After washing their feet, he put on his robe again and sat down and asked, “Do you understand what I was doing? You call me ‘Teacher’ and ‘Lord,’ and you are right, because that’s what I am. And since I, your Lord and Teacher, have washed your feet, you ought to wash each other’s feet. I have given you an example to follow. Do as I have done to you. (John 13:12-15)
Read: Zechariah 9:1 – 14:21
Relate: In the book of Acts the word translated “Christian” (Christianos) appears twice and both times it seems to have a derogatory context. The first is in Acts 11:26 where the people of Antioch coined the nickname and the second is when Herod tells Paul, “Almost you persuade me to become a “Christian”. Often I hear the meaning of this given as “little Christs”. That is not quite right. Another common misconception is that it is a slave term since the “ianos” is often the ending of a slave’s name. This is actually a bit closer to the truth since that ending would mean “belonging to”. So someone named Gregianos would most likely be a slave of someone else named Greg. But at this time someone who was considered a loyal citizen of Rome would be called a Kaisarianos. If we understand that to mean, “One belonging to Caesar” or “One loyal to Caesar” then it would only make sense that Christianos was coined as a contrast. They are not loyal citizens of Rome because they follow a different King. When you keep in mind that the cult of Rome was how the empire knit and held itself together this charge of disloyalty was a very serious one. At best Christians would be considered unpatriotic. Considering how Rome responded to this rising group, treasonous is a more accurate view of how they were perceived.
The only other time Christian is used in the Bible is in Peter’s first letter. Here, he is urging the believers to take that mark of shame and carry it as a badge of honor. He writes: If you are insulted because of the name of Christ, you are blessed, for the Spirit of glory and of God rests on you. If you suffer, it should not be as a murderer or thief or any other kind of criminal, or even as a meddler. However, if you suffer as a Christian [literally Christianoi “people belonging to Christ”], do not be ashamed, but praise God that you bear that name.
React: “Little Christ”. “Slave of Christ”. “One who belongs to, or is called by Christ”. Or Peter’s use of the plural “People of Christ”. However you parse it, the implication is the same. Those to whom the derogatory name is attached are the ones who are obedient to Christ. They are His followers. They are the ones who are doing their best to live out the example He set in their situation.

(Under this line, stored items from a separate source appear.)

/-- One block of tokens for one query head (09, R248): scores s, their values. -/
def attendBlock (no : Nat) (vScale : Num) (hd : Head) (scores : List Num) (vals : List (List Num)) : Head :=
  let mn := scores.foldl (Num.pick false) hd.m
  let alpha := match hd.m with | .inf true => .fin false 0 0 | m => exp2Of no (toFp32 (Num.sum [m, mn.neg]))
  let p := scores.map (fun s => decodeElem bf16 (encodeFloat bf16 (exp2Of no (toFp32 (Num.sum [s, mn.neg]))) false false))
  let scaled := fun (w : Word) => round48 ((w48Value w).mul alpha)
  let add := fun (w : Word) (terms : List Num) => let a := scaled w; w48Write (Num.sum (w48Value a :: terms)) (w48Flags a ||| w48Flags w)
  { m := mn, l := add hd.l p,
    o := hd.o.mapIdx (fun i w => add w (List.zipWith (fun pt v => (pt.mul (v.getD i (.fin false 0 0))).mul vScale) p vals)) }

/-- The outputs and statistics of one query head, as codes of OUT_FORMAT and FP32. -/
structure HeadOut where
  out : List Nat
  m : Nat
  l : Nat

/-- A value is NaN. -/
def Num.isNan (x : Num) : Bool := match x with | .nan => true | _ => false

/-- One query head of an item (09, R248, R249). -/
def attendHead (d : Line) (no : Nat) (query : List Num) (keys vals : List (List Num)) : HeadOut :=
  let outFmt := if aE d = 2 then bf16 else fp32
  let nan : HeadOut := { out := List.replicate (aDim d) (outFmt.nan.getD 0), m := 0x7FC00000, l := 0x7FC00000 }
  match quantizeQuery 0 query with
  | none => nan
  | some (q, x) =>
  if (keys ++ vals).any (fun r => r.any Num.isNan) then nan
  else
    let num := fun (c : Nat) => decodeElem fp32 c
    let c := toFp32 ((num (aScale d)).mul (.fin false log2e (-120)))
    let score := fun (k : List Num) => toFp32 ((((w48Value (dotSum 4 no (products q k))).shift x).mul (num (aKScale d))).mul c)
    let start : Head := { m := .inf true, l := 0, o := List.replicate (aDim d) 0 }
    let blocks := groups keys.length 32 (keys.zip vals)
    let hd := blocks.foldl (fun hd b => attendBlock no (num (aVScale d)) hd (b.map (fun kv => score kv.1)) (b.map Prod.snd)) start
    let l32 := toFp32 (w48Value hd.l)
    let r := rcpOf no l32
    if keys.isEmpty then { out := List.replicate (aDim d) 0, m := 0xFF800000, l := 0 }
    else { out := hd.o.map (fun w => encodeFloat outFmt ((w48Value w).mul r) false false)
           m := encodeFloat fp32 hd.m false false
           l := encodeFloat fp32 l32 false false }

/-- The output and statistics lines of an ATTEND item (09, R247, R248). -/
def attendItem (d : Line) (no i : Nat) (g : Tab Line) : List (Nat × Line) :=
  let sq := i / aH d
  let h := i % aH d
  let rb := rowBytesOf (aFmt d) (aDim d)
  let l := (gotWord g (aSeqLen d + 4 * sq)).getD 0
  let row := fun (value t : Nat) =>
    let pg := (gotWord g (pageEntry d sq t)).getD 0
    rowValues (aFmt d) (aDim d) (gotBytes g (kvAddr d pg h t value) rb)
  let keys := (List.range l).map (row 0)
  let vals := (List.range l).map (row 1)
  let heads := (List.range (aG d)).map (fun q =>
    attendHead d no (gotFloats g (aQ d + 4 * ((sq * aH d + h) * aG d + q) * aDim d) (aDim d)) keys vals)
  let bs := heads.flatMap (fun x => x.out.flatMap (leBytes (aE d)))
  let stats := heads.flatMap (fun x => leBytes 4 x.m ++ leBytes 4 x.l)
  let c := poolUnits d - 1
  (List.range c).map (fun u => (aOut d + 256 * (c * i + u), bytesLine (slice bs (256 * u) 256))) ++ [(aStats d + 256 * i, bytesLine stats)]

/-! ### Units and digests -/

/-- The destination lines of an item's units: unit, address, data (09, R239, R242, R248); none for a kind that merges. -/
def itemUnits (d : Line) (no i : Nat) (g : Tab Line) : List (Nat × Nat × Line) :=
  let k := dKind d
  let at_ := fun (a : Nat) => bytesLine (gotBytes g a 256)
  if k = PoolKind.fill then [(0, dDst d + 256 * i, bytesLine ((List.replicate 32 (leBytes 8 (dPattern d))).flatten))]
  else if k = PoolKind.zero then [(0, dDst d + 256 * i, 0)]
  else if k = PoolKind.copy then [(0, dDst d + 256 * i, at_ (dSrc d + 256 * i))]
  else if k = PoolKind.reduce then
    (if dTotal d then [] else [(0, dDst d + 256 * i, reduceLines d (at_ (dSrc d + 256 * i)) (at_ (dSrc2 d + 256 * i)))])
  else if k = PoolKind.gather then
    let r := (gotWord g (dIndex d + 4 * (i / dRow d))).getD 0
    [(0, dDst d + 256 * i, at_ (dSrc d + 256 * (r * dRow d + i % dRow d)))]
  else if k = PoolKind.scatter then
    let r := (gotWord g (dIndex d + 4 * (i / dRow d))).getD 0
    [(0, dDst d + 256 * (r * dRow d + i % dRow d), at_ (dSrc d + 256 * i))]
  else if k = PoolKind.attend then (attendItem d no i g).mapIdx (fun u x => (u, x.1, x.2))
  else []

/-- The kind merges its items into a work area (09, Table 9.4). -/
def mergesItems (d : Line) : Bool :=
  let k := dKind d
  k == PoolKind.compare || (k == PoolKind.reduce && dTotal d) || k == PoolKind.search || k == PoolKind.digest

/-- The header H of a DIGEST (09, R243). -/
def digestHeader (base size ext gen : Nat) : List Byte := leBytes 8 (base * 2 ^ 21) ++ leBytes 4 size ++ leBytes 2 ext ++ leBytes 1 gen ++ [0]

/-- An item's merge into the work area of region k (09, R239, R242, R243, R246). -/
def mergeItem (d : Line) (no base i k : Nat) (g : Tab Line) (w : PoolWork) : PoolWork :=
  let kind := dKind d
  if kind = PoolKind.compare then
    if gotBytes g (dSrc d + 256 * i) 256 = gotBytes g (dSrc2 d + 256 * i) 256 then w
    else { w with mismatches := w.mismatches.set k (w.mismatches.getD k 0 + 1), minIndex := w.minIndex.set k (min i (w.minIndex.getD k 0xFFFFFFFF)) }
  else if kind = PoolKind.reduce then
    let x := totalItem d no (bytesLine (gotBytes g (dSrc d + 256 * i) 256))
    { w with values := w.values.set k (if w.merged.getD k false then totalOp (dOp d) (w.values.getD k 0) x else x), merged := w.merged.set k true }
  else if kind = PoolKind.search then
    let p := searchItem d no i g
    { w with
      lists := (List.range (sNq d)).foldl (fun t q => tmod t (k * 16 + q) [] (fun l => bestRows (sL2 d) (sK d) (l ++ p.lists.getD q []))) w.lists
      queryInvalid := w.queryInvalid ||| p.invalid
      nanRows := satAdd 32 w.nanRows p.nans
      rowsScored := satAdd 32 w.rowsScored p.ranked }
  else if kind = PoolKind.digest then
    { w with leaves := tset w.leaves i (sha384 (gotBytes g (base + 2097152 * i) 2097152)) }
  else w

/-- The four region values combined, in an order that is open (09, R242; log entry 8). -/
def totalValue (d : Line) (no : Nat) (w : PoolWork) : Word :=
  let vs := (List.range 4).filterMap (fun k => if w.merged.getD k false then some (w.values.getD k 0) else none)
  match rotateList vs (Config.freeBits 2 no).toNat with
  | [] => 0
  | a :: t => t.foldl (totalOp (dOp d)) a

/-- The merged list of a query. -/
def mergedList (d : Line) (w : PoolWork) (q : Nat) : List (BitVec 32 × Nat) :=
  bestRows (sL2 d) (sK d) ((List.range 4).flatMap (fun k => tget w.lists (k * 16 + q) []))

/-- Completion record bits [2047:512] of a pool operation (09, Tables 9.7, 9.9, 9.11); all says that every item completed. -/
def poolResults (d : Line) (no base size gen : Nat) (all : Bool) (w : PoolWork) : Nat :=
  let k := dKind d
  if k = PoolKind.compare then packBits [(32, w.minIndex.foldl min 0xFFFFFFFF), (32, w.mismatches.sum)]
  else if k = PoolKind.reduce then
    if dTotal d then
      let v := totalValue d no w
      let f := if ((fmtOf (dFormat d)).getD fp32).int then (fmtOf 9).getD fp32 else fp32
      packBits [(32, encodeElem f (w48Value v) false false), (64, v.toNat), (64, 0)]
    else 0
  else if k = PoolKind.search then
    packBits [(16, w.queryInvalid.toNat), (32, w.nanRows), (31, 0), (1, b2n w.resultFailed), (32, w.rowsScored)]
  else if k = PoolKind.digest then
    if all then packBits [(1, 1), (384, ofLe (digestBytes (poolDigest d base size gen w)))] else 0
  else 0
where
  poolDigest (d : Line) (base size gen : Nat) (w : PoolWork) : Digest :=
    sha384 (digestHeader (base / 2 ^ 21) size (dExt d) gen ++ (List.range size).flatMap (fun i => digestBytes (tget w.leaves i 0)))

end Sys2Proof.Machine
end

Today that word means so many different things to so many different people in so many different situations that it is almost useless. There are some who want to junk the word and use something else. There are others who bypass it for the descriptor “follower of Jesus” or some such. Not me. No matter what that name might mean to others, I know what it means to me. I pray that I might be worthy to be given the name Christianos, one who is called by Christ. I strive to be worthy of being one of the Christianoi, the people who belong to Christ. I pray that the grace lavished out on me would be evident through the life I lead. I pray that I would always be obedient to His command, “Do as I have done.”
God, I want to be known as a Christian. I belong to You. Help me to live and to walk out my life in such a way that this truth is demonstrated. Let me take as a badge of honor the derogatory terms used for Your people today. Let them call me a radical. Let me be known as a “super Christian” if that is what it takes for people to know and describe the truth that I am serious about following You. I am a Christianos and I belong to the Christianoi. Help me to be a faithful follower of You who is marked as one who does as You have done.